**** TASK DATA

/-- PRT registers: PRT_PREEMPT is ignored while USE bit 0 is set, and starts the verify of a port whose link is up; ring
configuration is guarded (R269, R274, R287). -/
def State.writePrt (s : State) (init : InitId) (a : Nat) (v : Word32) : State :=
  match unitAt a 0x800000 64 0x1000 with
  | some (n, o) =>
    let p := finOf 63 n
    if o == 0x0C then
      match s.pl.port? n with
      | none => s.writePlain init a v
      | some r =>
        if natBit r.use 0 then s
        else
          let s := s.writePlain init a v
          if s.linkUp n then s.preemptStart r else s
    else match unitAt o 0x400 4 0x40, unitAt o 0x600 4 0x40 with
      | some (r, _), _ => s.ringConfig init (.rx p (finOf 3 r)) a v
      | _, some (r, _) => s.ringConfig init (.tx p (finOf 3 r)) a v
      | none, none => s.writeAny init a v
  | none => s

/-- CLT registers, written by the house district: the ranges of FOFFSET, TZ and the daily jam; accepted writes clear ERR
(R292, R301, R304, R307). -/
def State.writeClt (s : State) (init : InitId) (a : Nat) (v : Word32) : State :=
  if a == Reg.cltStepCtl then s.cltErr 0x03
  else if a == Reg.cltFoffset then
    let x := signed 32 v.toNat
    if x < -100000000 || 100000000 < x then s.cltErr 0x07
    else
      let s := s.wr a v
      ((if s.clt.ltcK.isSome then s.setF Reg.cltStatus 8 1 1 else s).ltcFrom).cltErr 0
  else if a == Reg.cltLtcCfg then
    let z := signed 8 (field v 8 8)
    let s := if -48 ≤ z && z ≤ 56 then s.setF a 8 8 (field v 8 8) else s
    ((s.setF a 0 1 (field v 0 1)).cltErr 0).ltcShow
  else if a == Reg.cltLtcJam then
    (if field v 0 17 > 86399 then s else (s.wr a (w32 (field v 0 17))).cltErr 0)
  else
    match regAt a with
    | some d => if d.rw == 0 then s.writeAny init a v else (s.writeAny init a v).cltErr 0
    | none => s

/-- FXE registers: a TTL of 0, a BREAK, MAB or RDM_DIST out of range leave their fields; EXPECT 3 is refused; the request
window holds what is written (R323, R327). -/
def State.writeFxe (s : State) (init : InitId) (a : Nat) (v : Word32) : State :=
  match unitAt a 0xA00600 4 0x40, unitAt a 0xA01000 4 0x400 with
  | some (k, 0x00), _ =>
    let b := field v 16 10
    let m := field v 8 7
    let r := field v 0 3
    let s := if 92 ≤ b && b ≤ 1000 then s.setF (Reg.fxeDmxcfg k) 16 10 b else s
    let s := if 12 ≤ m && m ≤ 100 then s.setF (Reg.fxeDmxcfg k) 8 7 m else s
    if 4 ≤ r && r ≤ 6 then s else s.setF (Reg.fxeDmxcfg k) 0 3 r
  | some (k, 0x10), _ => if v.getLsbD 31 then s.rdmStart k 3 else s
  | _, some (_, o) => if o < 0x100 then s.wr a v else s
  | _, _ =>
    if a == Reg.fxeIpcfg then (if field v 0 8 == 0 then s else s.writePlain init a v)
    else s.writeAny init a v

********

Up to and including the line with "let s := s.writePlain init a v", transcribe the entries above exactly, starting from their first line.

/-- PRT registers: PRT_PREEMPT is ignored while USE bit 0 is set, and starts the verify of a port whose link is up; ring
configuration is guarded (R269, R274, R287). -/
def State.writePrt (s : State) (init : InitId) (a : Nat) (v : Word32) : State :=
  match unitAt a 0x800000 64 0x1000 with
  | some (n, o) =>
    let p := finOf 63 n
    if o == 0x0C then
      match s.pl.port? n with
      | none => s.writePlain init a v
      | some r =>
        if natBit r.use 0 then s
        else
          let s := s.writePlain init a v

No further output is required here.